In the short-term (i.e., the current reauthorization bill), there will be no federal fuel tax increase and the program will be sized to what existing highway user taxes bring in. Period. Bills to increase tax rates must originate in the House, and not even the White House is proposing an increase. There is no general fund money available to supplement what gas taxes bring in. Consequently, we need to learn to live with this new reality. And that means the federal program must be scaled back and refocused on a handful of truly federal functions-such as interstate commerce, safety, and research.

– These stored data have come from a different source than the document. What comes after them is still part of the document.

/-- The PLDM firmware device (R176 to R180, R184, R186; log 8). -/
def Obligations.FirmwareUpdate : Prop :=
  (∀ (p src : Nat) (s : State), s.pldmOpen p src → ∃ t, exec (.queryDeviceIdentifiers ⟨p, src⟩) s = .next t ∧ (∃ b, t.out =
    .pldm p 0x01 (0 :: b) :: s.announced (transportBus p)) ∧ t.pldm = s.pldm) ∧
  (∀ (p src : Nat) (s : State), s.pldmOpen p src → ∃ t, exec (.getFirmwareParameters ⟨p, src⟩) s = .next t ∧ (∃ b, t.out =
    .pldm p 0x02 (0 :: (leN 2 compIds.length ++ compIds.flatMap (fun c => leN 2 compClass ++ leN 2 c ++
      leN 4 (s.compStamps c).1 ++ leN 4 (s.compStamps c).2) ++ b)) :: s.announced (transportBus p)) ∧ t.pldm = s.pldm) ∧
  (∀ (p src k : Nat) (s : State), s.pldmOpen p src → s.pldm.st = .idle → ∃ t, exec (.requestUpdate ⟨p, src⟩ k) s = .next t ∧
    t.out = .pldm p 0x10 [0] :: s.announced (transportBus p) ∧ t.pldm =
    { s.pldm with st := .learn, transport := p, updated := [], xfer := min (s.valU (mkKey 0x2800 0x04)) k }) ∧
  (∀ (p src k : Nat) (s : State), s.pldmOpen p src → s.pldm.st ≠ .idle → ∃ t, exec (.requestUpdate ⟨p, src⟩ k) s = .next t ∧
    t.out = .pldm p 0x10 [0x81] :: s.announced (transportBus p) ∧ t.pldm = s.pldm) ∧
  (∀ (p src cls c : Nat) (s : State), s.pldmOpen p src → s.pldm.st = .learn ∨ s.pldm.st = .ready → ∃ t, exec
    (.passComponentTable ⟨p, src⟩ ⟨cls, c⟩) s = .next t ∧ t.out = .pldm p 0x13 [0, if cls = compClass ∧ compKnown c = true
    then 0 else 1] :: s.announced (transportBus p) ∧ t.pldm = { s.pldm with st := .ready }) ∧
  (∀ (p src c k z : Nat) (x : Slot) (s : State), s.pldmOpen p src → s.pldm.st = .ready → s.updateTarget c k = some x →
    0 < z → ∃ t, exec (.updateComponent ⟨p, src⟩ ⟨compClass, c⟩ k z) s = .next t ∧ t.pldm =
    { s.pldm.rest .download with component := c, size := z, stamp := k, target := some x } ∧ t.out =
    .pldm p 0x14 [0, 0] :: (s.announced (transportBus p) ++ .pldm s.pldm.transport 0x15 (leN 4 0 ++
      leN 4 (min s.pldm.xfer (if c = 0x7100 then z else min 64 z))) :: s.announced (transportBus s.pldm.transport))) ∧
  (∀ (p src cls c k z : Nat) (s : State), s.pldmOpen p src → s.pldm.st = .ready → cls ≠ compClass ∨
    s.updateTarget c k = none → ∃ t, exec (.updateComponent ⟨p, src⟩ ⟨cls, c⟩ k z) s = .next t ∧ t.pldm = s.pldm ∧
    t.out = .pldm p 0x14 [0, 1] :: s.announced (transportBus p)) ∧
  (∀ (p src : Nat) (s : State), s.pldmOpen p src → s.pldm.st = .ready → ∃ t, exec (.activateFirmware ⟨p, src⟩ false) s =
    .next t ∧ t.pldm = { s.pldm with st := .activate, updated := [] } ∧ t.out = .pldm p 0x1A [0] :: s.announced
    (transportBus p)) ∧
  (∀ (p src : Nat) (s : State), s.pldmOpen p src → ∃ t, exec (.activateFirmware ⟨p, src⟩ true) s = .next t ∧
    t.pldm = s.pldm ∧ t.out = .pldm p 0x1A [0x8C] :: s.announced (transportBus p)) ∧
  (∀ (p src : Nat) (s : State), s.pldmOpen p src → ∃ t, exec (.getStatus ⟨p, src⟩) s = .next t ∧ t.out = .pldm p 0x1B [0,
    BitVec.ofNat 8 s.pldm.st.code] :: s.announced (transportBus p) ∧ t.pldm = s.pldm) ∧
  (∀ (p src : Nat) (x : Slot) (s : State), s.pldmOpen p src → s.pldm.st = .download → s.pldm.target = some x → ∃ t, exec
    (.cancelUpdateComponent ⟨p, src⟩) s = .next t ∧ t.pldm = s.pldm.rest .ready) ∧
  (∀ (p src : Nat) (s : State), s.pldmOpen p src → s.pldm.st ≠ .idle → ∃ t, exec (.cancelUpdate ⟨p, src⟩) s = .next t ∧
    t.pldm.st = .idle ∧ t.pldm.target = none ∧ t.pldm.updated = []) ∧
  (∀ (s : State), s.core.op.powered = true → s.pwr.halted = false → s.pldm.st ≠ .idle → ∃ t, exec .pldmTimeout s =
    .next t ∧ t.pldm.st = .idle ∧ t.pldm.target = none ∧ t.pldm.updated = []) ∧
  (∀ (p src : Nat) (d : Bytes) (b : Option (List Bytes)) (x : Slot) (s : State), s.portionTaken p src x →
    (s.portioned d b).pldm.received < s.pldm.size → ∃ t, exec (.firmwareDataReceived ⟨p, src⟩ d true b) s = .next t ∧
    t.pldm = (s.portioned d b).pldm ∧ (∃ l, t.out = l ++ .pldm p 0x15 (leN 4 (s.portioned d b).pldm.received ++ leN 4
    (s.portioned d b).pldm.requestLen) :: s.announced (transportBus p))) ∧
  (∀ (p src : Nat) (d : Bytes) (b : Option (List Bytes)) (x : Slot) (s : State), s.portionTaken p src x →
    s.pldm.size ≤ (s.portioned d b).pldm.received → (s.portioned d b).lengthRight = true → ∃ t, exec
    (.firmwareDataReceived ⟨p, src⟩ d true b) s = .next t ∧ t.pldm = { (s.portioned d b).pldm with st := .verify } ∧
    (∃ l, t.out = l ++ .pldm p 0x16 [0] :: s.announced (transportBus p))) ∧
  (∀ (p src : Nat) (d : Bytes) (b : Option (List Bytes)) (x : Slot) (s : State), s.portionTaken p src x →
    s.pldm.size ≤ (s.portioned d b).pldm.received → (s.portioned d b).lengthRight = false → ∃ t, exec
    (.firmwareDataReceived ⟨p, src⟩ d true b) s = .next t ∧ t.pldm = s.pldm.rest .ready) ∧
  (∀ (p src : Nat) (d : Bytes) (b : Option (List Bytes)) (x : Slot) (s : State), s.portionTaken p src x → ∃ t, exec
    (.firmwareDataReceived ⟨p, src⟩ d false b) s = .next t ∧ t.pldm = s.pldm.rest .ready)

/-- MCTP endpoint IDs, dynamic addresses and what the buses ignore (R177, R185 to R187, R198, R211; log 8). -/
def Obligations.BusEndpoint : Prop :=
  (∀ (b e : Nat) (s : State), s.endpointOn b = true → 8 ≤ e → e ≤ 0xFE → ∃ t, exec (.setEndpointId b
    e) s = .next t ∧ t.ownEid b = e ∧ t.out = .mctp b (if b = 4 then 0x238 else if (s.dynAddr b).isNone then 0x237 else
    0x233) (if isTarget b then s.targetAddr b else 0) e 0 0 (bytesOf [0, 1, 0, e]) :: s.announced b ∧ (∀ o, o ≠ b →
    o < 5 → t.ownEid o = s.ownEid o)) ∧
  (∀ (b a : Nat) (s : State), s.core.op.powered = true → b = 2 ∨ b = 3 → a < 128 → s.atn.cause.length = 24 → ∃ t,
    exec (.dynamicAddressAssignment b a) s = .next t ∧ t.dynAddr b = some a ∧ t.targetAddr b = a ∧ t.leaf 10 15 = true) ∧
  (∀ (b : Nat) (s : State), s.core.op.powered = true → b = 2 ∨ b = 3 → ∃ t, exec (.rstdaa b) s = .next t ∧ t.dynAddr
    b = none ∧ t.targetAddr b = s.valU (mkKey 0x3000 (b + 1))) ∧
  (∀ (b k : Nat) (s : State), ∃ t, exec (.enthdr b k) s = .next t ∧ t = s.fresh) ∧
  (∀ (b src a e c : Nat) (s : State), s.endpointOn b = true → e = 0 ∨ e = s.ownEid b → ∃ t, exec (.mctpControlRequest ⟨b,
    src, a⟩ e c 0) s = .next t ∧ t.out = .mctp b (if b = 4 then 0x238 else if (s.dynAddr b).isNone then 0x237 else 0x233)
    (if isTarget b then s.targetAddr b else 0) (s.ownEid b) src 0 (bytesOf [0, c, 0, s.ownEid b]) :: s.announced b ∧
    t.par = s.par) ∧
  (∀ (b src a e c y : Nat) (s : State), s.endpointOn b = true → y ∉ [0, 1, 5, 6, 0x7E] → ∃ t, exec (.mctpControlRequest
    ⟨b, src, a⟩ e c y) s = .next t ∧ t.par = { s.par with late := s.par.late + 1 } ∧ t.out = []) ∧
  (∀ (b src a e c y : Nat) (s : State), b < 2 → s.serving = true → s.busOn b = true → s.eidQuarantined src = true ∨
    s.addrQuarantined b a = true ∨ y ∉ [0, 1, 5, 6, 0x7E] → ∃ t, exec (.mctpControlRequest ⟨b, src, a⟩ e c y) s = .next t ∧
    t.par = { s.par with late := s.par.late + 1 } ∧ t.out = []) ∧
  (∀ (b src a e c : Nat) (s : State), s.endpointOn b = true → e = 0 ∨ e = s.ownEid b → pldmKnown c = false → ∃ t, exec
    (.mctpControlRequest ⟨b, src, a⟩ e c 1) s = .next t ∧ t.out = .pldm (busTransport b) c [5] :: s.announced b ∧
    t.par = s.par ∧ t.pldm = s.pldm) ∧
  (∀ (b : Nat) (s : State), s.core.op.powered = true → b = 2 ∨ b = 3 → s.dynAddr b = none → ∃ t, exec (.smbusTimeout
    b) s = .next t ∧ t.out = [.discard] ∧ t.par = s.par)
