theorem State.beginSchedule_keeps {σ : State} (s : State) (hs : σ.keeps s) :
    σ.keeps (State.beginSchedule s) := by
  unfold State.beginSchedule
  repeat' with_reducible first
      | assumption | apply State.modHal_keeps

theorem State.resumeSchedule_keeps {σ : State} (s : State) (hs : σ.keeps s) :
    σ.keeps (State.resumeSchedule s) := by
  unfold State.resumeSchedule
  repeat' with_reducible first
      | assumption | apply State.modHal_keeps | refine ite_keeps ?_ ?_

theorem State.halterSees_keeps {σ : State} (s : State) (hs : σ.keeps s) : σ.keeps (State.halterSees s) := by
  unfold State.halterSees
  repeat' first
    | with_reducible first
        | assumption | apply State.modHal_keeps | apply State.modHal_keeps
    | (intro _ _ _) | split | (simp; done) | (dsimp only)

theorem State.latchInput_keeps {σ : State} (s : State) (k : Nat) (hs : σ.keeps s) :
    σ.keeps (State.latchInput s k) := by
  unfold State.latchInput
  repeat' with_reducible first
      | assumption | apply State.latch_keeps | refine ite_keeps ?_ ?_

theorem State.sampleInputs_keeps {σ : State} (s : State) (hi : BitVec 32) (hs : σ.keeps s) : σ.keeps (State.sampleInputs
    s hi) := by
  unfold State.sampleInputs
  repeat' first
    | with_reducible first
        | assumption | apply State.modHal_keeps | apply State.modHal_keeps
    | (intro _ _ _) | (simp; done) | (dsimp only)

theorem State.measureFrame_keeps {σ : State} (s : State) (n : Nat) (hs : σ.keeps s) : σ.keeps (State.measureFrame s n)
    := by
  unfold State.measureFrame
  repeat' first
    | with_reducible first
        | assumption | apply State.emit_keeps | apply State.modPort_keeps | refine ite_keeps ?_ ?_
    | (intro _ _ _) | split | (simp; done) | (dsimp only)

theorem State.regionReads_keeps {σ : State} (s : State) (n : Nat) (x : Slot) (rs : List Region) (hs : σ.keeps s) :
    σ.keeps (State.regionReads s n x rs) := by
  unfold State.regionReads
  repeat' first
    | with_reducible first
        | assumption | apply State.emit_keeps | refine foldl_keeps _ _ _ ?_ ?_
    | (intro _ _ _) | split | (simp; done) | (dsimp only)

theorem State.tagFailed_keeps {σ : State} (s : State) (n host flash : Nat) (hs : σ.keeps s) :
    σ.keeps (State.tagFailed s n host flash) := by
  unfold State.tagFailed
  repeat' with_reducible first
      | assumption | apply State.modPort_keeps | apply State.ev_keeps | apply State.failResponse_keeps
      | refine ite_keeps ?_ ?_

theorem State.readBlock_keeps {σ s t : State} {n i : Nat} (h : s.readBlock n i = some t) (hs : σ.keeps s) : σ.keeps t := by
  unfold State.readBlock at h
  split at h
  · split at h
    · cases h
    · cases h
      exact State.emit_keeps _ _ hs
  · cases h
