theorem State.clearActing_keeps {σ : State} (s : State) (hs : σ.keeps s) :
    σ.keeps (State.clearActing s) := by
  unfold State.clearActing
  repeat' with_reducible first
      | assumption | apply State.storeNow_keeps | apply State.fullResetDue_keeps | refine ite_keeps ?_ ?_

theorem State.written_keeps {σ : State} (s : State) (key : Nat) (v : Bytes) (hs : σ.keeps s) : σ.keeps (State.written s
    key v) := by
  unfold State.written
  repeat' first
    | with_reducible first
        | assumption | apply State.setVal_keeps | apply State.modDict_keeps | apply State.modDict_keeps
        | refine ite_keeps ?_ ?_
    | (intro _ _ _) | (intro _ _) | split | (simp; done) | (dsimp only)

theorem State.applyEntry_keeps {σ : State} (s : State) (key : Nat) (v : Bytes) (hs : σ.keeps s) :
    σ.keeps ((State.applyEntry s key v).2) := by
  unfold State.applyEntry
  repeat' first
    | with_reducible first
        | assumption | apply State.clearActing_keeps | apply State.written_keeps | apply State.modTack_keeps
        | apply State.applyUnit_keeps | refine ite_keeps_snd ?_ ?_
    | (simp; done)

theorem State.restoreDefaults_keeps {σ : State} (s : State) (hs : σ.keeps s) :
    σ.keeps (State.restoreDefaults s) := by
  unfold State.restoreDefaults
  repeat' first
    | with_reducible first
        | assumption | apply State.modDict_keeps | apply State.applyEntry_keeps | apply State.latch_keeps
        | refine foldl_keeps _ _ _ ?_ ?_ | refine ite_keeps ?_ ?_
    | (intro _ _ _)

theorem State.finish_keeps {σ : State} (s : State) (d : LogDesc) (r : Reply) (hs : σ.keeps s) :
    σ.keeps (State.finish s d r) := by
  unfold State.finish
  repeat' with_reducible first
      | assumption | apply State.answer_keeps | apply State.linkSend_keeps | refine ite_keeps ?_ ?_

theorem State.dropProposal_keeps {σ : State} (s : State) (p : Proposal) (hs : σ.keeps s) : σ.keeps (State.dropProposal s
    p) := by
  unfold State.dropProposal
  repeat' first
    | with_reducible first
        | assumption | apply State.modDict_keeps | apply State.latch_keeps | apply State.modDict_keeps
    | (intro _ _ _) | (simp; done) | (dsimp only)

theorem State.endProposal_keeps {σ : State} (s : State) (p : Proposal) (code : Nat) (hs : σ.keeps s) : σ.keeps
    (State.endProposal s p code) := by
  unfold State.endProposal
  repeat' first
    | with_reducible first
        | assumption | apply State.dropProposal_keeps | apply State.logEv_keeps
    | (simp; done) | (dsimp only)

theorem State.refusedValue_keeps {σ : State} (s : State) (key : Nat) (v : Bytes) (e : Nat) (hs : σ.keeps s) :
    σ.keeps (State.refusedValue s key v e) := by
  unfold State.refusedValue
  repeat' first
    | with_reducible first
        | assumption | apply State.latch_keeps | apply State.ev_keeps | apply State.modTack_keeps
        | apply State.endNonce_keeps
    | split
    | (simp; done)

The idea of revisiting what the federal government (as opposed to state and local governments) does in transportation has a long and bipartisan history. It was one of the key components of President Nixon’s “new federalism” and of several proposals during the Reagan Administration. The latter were based on a serious study by the Advisory Commission on Intergovernmental Relations, which urged Congress to devolve to the states all highway funding except for the Interstates. Brookings scholar Alice Rivlin suggested that most highway and transit programs be devolved to the state level, in exchange for the feds taking on greater responsibility for various welfare functions in her 1992 book, Reviving the American Dream. Former federal transportation official Tom Downs called for dramatic refocusing and devolution of the federal program when he gave the 2004 Turner Lecture for the American Society of Civil Engineers.

Prior to 1956’s creation of the federal Highway Trust Fund to build the Interstate system, the federal role in surface transportation was very small, with only a one cent per gallon gas tax and very modest federal aid to highways (and none for transit). States and localities raised and spent what they decided they needed for highways and transit.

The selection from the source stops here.